The web tool developed to capture the respondents’ data is shown in Fig. 1. It is a tool with little information overload to focus on the task at hand. The survey begins with one (1) brief contextual description. Then, (2) the user advances to the first question (3), in which they must decide which of the two images at the regional level best segments the space. (4) A text box allows capturing user comments for optional use. Then the user advances (5) to the next question, in which they must choose between one of the images at the community level. For example, (6) the task is addressed in the commune of Santiago. (7) A text box allows capturing user comments for optional use. Then the user advances (8), and the poll ends by recording the user’s answers (9).

Figure 1
figure 1

The web tool developed to capture the respondents’ data. The task is to decide which of the two displayed images best segments the indicated area. Users are asked to solve this task both at the regional level and at the commune level. In the example, the user must decide at the global level and then at the communal level for Santiago

The tool was designed to be responsive and accessed from mobile devices and desktops. It is available at

3 Results

3.1 Data preprocessing

The data was preprocessed using PCA. To do this, we ran PCA per group, these being social, visual, and land use features. For the visual features, the first two principal components captured 95% of the variance at the level of urban blocks. In the case of social characteristics, the first two principal components capture 84% of the variance. Meanwhile, four components were required to capture 85% of the variance for land use. No critical changes were detected in this analysis when processing at the level of individuals.

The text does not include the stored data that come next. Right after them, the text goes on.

/-- The cause that an answer carries, check 8 and a refusal of check 7 (R117, R190): a refusal of a store names its address. -/
def replyTrap : List (Reply × Nat) → Option Trap
  | [] => none
  | (r, ea) :: rs =>
    if r.code ≠ 0 then some ⟨r.code, if r.data.isEmpty then w64 ea else w64 (ofBytes r.data), w64 r.pos⟩
    else if r.poison then some ⟨Cause.poisonLoad, w64 ea, 0⟩
    else replyTrap rs

/-- Waits for the answers of the phase, raises the cause they carry, or goes on with them. -/
def State.collect (s : State) (k : State → List Reply → Res) : Res :=
  match s.me.allReplies s.me.phase.ids with
  | .error i => .park (.reply i) s
  | .ok rs => match replyTrap (rs.zip s.me.phase.eas) with
    | some t => .raise s t
    | none => k s rs

/-- Notes the requests sent, with the addresses they concern. -/
def State.sent (s : State) (step : Nat) (ids eas : List Nat) : State :=
  s.modMe (fun t => { t with phase := { t.phase with step := step, ids := ids, eas := eas } })

/-- Sends the reads of units, in order. -/
def State.readAll (s : State) (ty : ReqType) (us : List (AUnit × At)) : State :=
  let r := us.foldl (fun (r : List Nat × State) u => (r.1 ++ [r.2.msgCtr], r.2.readUnit u.1 u.2 ty)) ([], s)
  r.2.sent 4 r.1 (us.map (fun u => u.1.ea.toNat))

/-- Step 4 of the phases: requests are out. -/
def State.out (s : State) : Bool := decide (4 ≤ s.me.phase.step)

/-- An instruction that another place carries out: its operands go there, the thread parks, and once that place has replied it completes with
the effect there (R28, R259, R262, R305; DEDUCED, log 53). -/
def State.remote (s : State) (ops : List Nat) (k : State → List Nat → Res) : Res :=
  if s.out then k s s.me.phase.eas else .park .served (s.sent 4 [] ops)

/-- A load of units: the checks, the reads, the answers (R117, R118). -/
def State.load (s : State) (us : List AUnit) (ty : ReqType) (k : State → List Reply → Res) : Res :=
  if s.out then s.collect k
  else s.checked' none us (fun s ps => (s.readAll ty ps).collect k)

/-! ### Stores -/

/-- A plane of a store: the address that a refusal on the own store names, units, bytes. -/
abbrev Plane := Option Word × List AUnit × List (List Byte)

/-- The other gang tile a piece goes to. -/
def Piece.far (p : Piece) : Option Nat :=
  match p.2.1 with
  | .tile t _ => some t
  | _ => none

/-- The other gang tiles that pieces go to. -/
def farCores (ps : List Piece) : List Nat := dedup (ps.filterMap Piece.far)

/-- The cells that go to a gang tile. -/
def farCells (t : Nat) (ps : List Piece) : List Host.Cell :=
  ps.flatMap (fun p => match p.2.1 with
    | .tile u off => if u = t then cellsAt off p.2.2 else []
    | _ => [])

/-- What a check at a gang tile must know of the units of a plane that go there: offset, size, address. -/
def farUnits (t : Nat) (ps : List Piece) : List (Nat × Nat × Word) :=
  ps.filterMap (fun p => match p.2.1 with
    | .tile u off => if u = t then some (off, p.1.size, p.1.ea) else none
    | _ => none)

/-- The same for the own store. -/
def ownUnits (ps : List Piece) : List (Nat × Nat × Word) :=
  ps.filterMap (fun p => match p.2.1 with
    | .own off => some (off, p.1.size, p.1.ea)
    | _ => none)

/-- The refusal of a store by a tile's queue: the lowest address of a unit that meets a range, in the first plane that has one, and the
position of the most recent step that the store meets (R190, R193; DEDUCED, log 43). -/
def Core.refusal (k : Core) (planes : List (List (Nat × Nat × Word))) : Option (Word × Nat) :=
  (k.latestMet (planes.flatMap (fun us => us.map (fun u => (u.1, u.2.1))))).map (fun pos =>
    (w64 ((planes.findSome? (fun us => ((us.filter (fun u => (k.latestMet [(u.1, u.2.1)]).isSome)).map (fun u => u.2.2.toNat)).min?)).getD 0), pos))

/-- The refusal at issue by the own tile's queue; a plane with an address of its own names that. -/
def Core.refusalAt (k : Core) (planes : List (Option Word × List Piece)) : Option (Word × Nat) :=
  (k.refusal (planes.map (fun p => ownUnits p.2))).map (fun r =>
    ((planes.findSome? (fun p =>
      if (k.latestMet ((ownUnits p.2).map (fun u => (u.1, u.2.1)))).isSome then some (p.1.getD r.1) else none)).getD r.1, r.2))

/-- Sends one message to each gang tile that a store goes to. -/
def State.sendFar (s : State) (step : Nat) (kind : Nat → MKind) (ps : List Piece) : State :=
  let r := (farCores ps).foldl (fun (r : List Nat × State) t =>
    (r.1 ++ [r.2.msgCtr], r.2.sendTile r.2.msgCtr (kind t) ((farCells t ps).head?.elim 0 (·.1)) (farCells t ps))) ([], s)
  r.2.sent step r.1 ((farCores ps).map (fun _ => 0))

/-- Where a piece of a store lies in a tile's store that is written without an answer: the own one, or that of a role; the offset. -/
def At.quiet : At → Option (At × Nat)
  | .own off => some (.own 0, off)
  | .role t off => some (.role t 0, off)
  | .stall r off => some (.stall r 0, off)
  | _ => none

/-- The units in which a store to such a tile's store stands in the write queue: element by element, but as one unit for each piece that a
VST covers whole (R185, R372). -/
def quietWrites (clr : Bool) (to_ : At) (ps : List Piece) : List (Bool × List Host.Cell) :=
  let us := ps.filterMap (fun p => p.2.1.quiet.bind (fun q => if q.1 = to_ then some (cellsAt q.2 p.2.2) else none))
  let all := us.flatten
  let whole := if clr then (dedup (all.map (fun b => b.1 / 64))).filter (fun p => wholePiece (64 * p) all) else []
  (us.filter (fun u => !u.any (fun b => whole.contains (b.1 / 64)))).map (fun u => (false, u)) ++
    whole.map (fun p => (true, all.filter (fun b => b.1 / 64 = p)))

/-- The message that carries such a unit. -/
def State.quietKind (s : State) (to_ : At) (whole : Bool) : MKind :=
  match to_ with
  | .role t _ => .tileStore t false whole
  | .stall r _ => .roleStore r whole
  | _ => .tileStore s.cur.1 false whole

/-- Accepts the pieces of one write-queue entry that do not go to another gang tile (R118). -/
def State.storeNear (s : State) (ty : ReqType) (clr : Bool) (ps : List Piece) : State :=
  let entry := s.msgCtr
  let s := (dedup (ps.filterMap (fun p => p.2.1.quiet.map (·.1)))).foldl (fun s to_ =>
    (quietWrites clr to_ ps).foldl (fun s u => s.sendTile entry (s.quietKind to_ u.1) (u.2.head?.elim 0 (·.1)) u.2) s) s
  ps.foldl (fun s p => match p.2.1 with
    | .own _ => s
    | .tile _ _ => s
    | .role _ _ => s
    | .stall _ _ => s
    | a => s.writeUnit entry a ty p.2.2) s

/-- Accepts the near pieces of every plane, each plane one entry. -/
def State.storeNears (s : State) (ty : ReqType) (clr : Bool) (planes : List (Option Word × List Piece)) : State :=
  planes.foldl (fun s p => s.storeNear ty clr p.2) s

/-- The bytes joined to the places of units. -/
def pieces (ps : List (AUnit × At)) (bs : List (List Byte)) : List Piece := (ps.zip bs).map (fun p => (p.1.1, p.1.2, p.2))

/-- The pieces of every plane. -/
def planesAt (planes : List Plane) (ps : List (AUnit × At)) : List (Option Word × List Piece) :=
  planes.map (fun p => (p.1, pieces (ps.filter (fun u => p.2.1.contains u.1)) p.2.2))

/-- Keeps the planes of a store that have passed their checks: what a register holds later does not change them. -/
def State.keepPlanes (s : State) (planes : List (Option Word × List Piece)) : State :=
  s.modMe (fun t => { t with phase := { t.phase with planes := planes } })

/-- A store whose planes have passed checks 1 to 6, on to its acceptance: check 7 on the own store; the pieces for one other gang tile travel
there together, are checked and applied there, and then the rest is accepted; where pieces go to several other tiles, these are asked
first, and once every one has passed the store nothing refuses it any more (R117, R122, R186, R190; DEDUCED, log 43). Step 4: the tiles
have been asked; step 5: the pieces are sent. -/
def State.storeAt (s : State) (ty : ReqType) (clr : Bool) (split : List (Option Word × List Piece)) (k : State → Res) : Res :=
  let all := split.flatMap (fun p => p.2)
  match s.myCore.refusalAt split with
  | some (a, pos) => .trap Cause.opbufInUse a (w64 pos) s
  | none =>
    if (farCores all).isEmpty then k (s.storeNears ty clr split)
    else
      let s := s.keepPlanes split
      if (farCores all).length = 1 then
        (s.sendFar 5 (fun t => .farStore t (split.map (fun p => farUnits t p.2)) clr) all).collect (fun s _ => k s)
      else (s.sendFar 4 (fun t => .farProbe t (split.map (fun p => farUnits t p.2))) all).collect (fun s _ => k s)

/-- A store that other gang tiles have answered: step 4, where they have passed the check, its pieces are sent and accepted; step 5, where they
have applied them, what the one tile was asked with is accepted (R118, R190). -/
def State.storeOn (s : State) (ty : ReqType) (clr : Bool) (k : State → Res) : Res :=
  let split := s.me.phase.planes
  if s.me.phase.step = 4 then
    (((s.storeNears ty clr split).keepPlanes []).sendFar 5 (fun t => .tileStore t true clr) (split.flatMap (fun p => p.2))).collect
      (fun s _ => k s)
  else k (s.storeNears ty clr split)

/-- A store of one or two planes, each with its units and bytes and one write-queue entry: room in the queue, checks 1 to 6, check 7, the
acceptance (R117, R118, R190). `clr` marks a VST, which clears the mark of a piece of a tile store that it covers whole (R372). -/
def State.store (s : State) (planes : List Plane) (ty : ReqType) (clr : Bool) (k : State → Res) : Res :=
  let go (s : State) : Res := s.checked' none (planes.flatMap (fun p => p.2.1)) (fun s ps => s.storeAt ty clr (planesAt planes ps) k)
  if s.out then s.collect (fun s _ => s.storeOn ty clr k)
  else if !s.queueRoom s.cur.1 s.cur.2 planes.length then .bubble s
  else go s

/-! ### Releases and acquires (R112, R113, R120) -/

/-- Puts the phase on a step with the present mark. -/
def State.mark (s : State) (step : Nat) : State :=
  s.modMe (fun t => { t with phase := { t.phase with step := step, mark := s.msgCtr } })

/-- Second half of a release: the write-backs. -/
def State.releaseEnd (s : State) (sc : Scope) (k : State → Res) : Res :=
  let c := s.cur.1
  let x := s.cur.2
  if s.widerThanCache c sc && !s.writesDone c x s.me.phase.mark then .park (.writes s.me.phase.mark) s
  else if sc = .dom ∧ s.me.rfcount ≠ 0 then .park .remote s
  else k (s.mark 3)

Then, we tested different concentric rings over the range of walking distances [2]. The idea is to smooth the feature vectors from an aggregate feature calculation involving nearest neighbors. The notion of proximity used is the Euclidean distance between territorial units. We tested for radii in the walkable range for concentric rings between 200 and 600 meters in radius for the local level. We compared the consistency of different clustering solutions for these values without finding inconsistencies in the observed range. Then, we used three concentric rings of 200, 400, and 600 meters in radius to compute the vector features. The idea of using three components is that the neighbors within the first ring will be counted three times, those in the second that are not in the first are counted twice, and those in the third that are neither in the first nor the second are counted only once. The aggregation function is a simple average. In the case of the region, we tested for radii between 500 and 1500 meters in radius. We compared the consistency of different clustering solutions for these values without finding inconsistencies in the observed range. Then, we used three concentric rings of 500, 1000, and 1500 meters in radius to compute the vector features.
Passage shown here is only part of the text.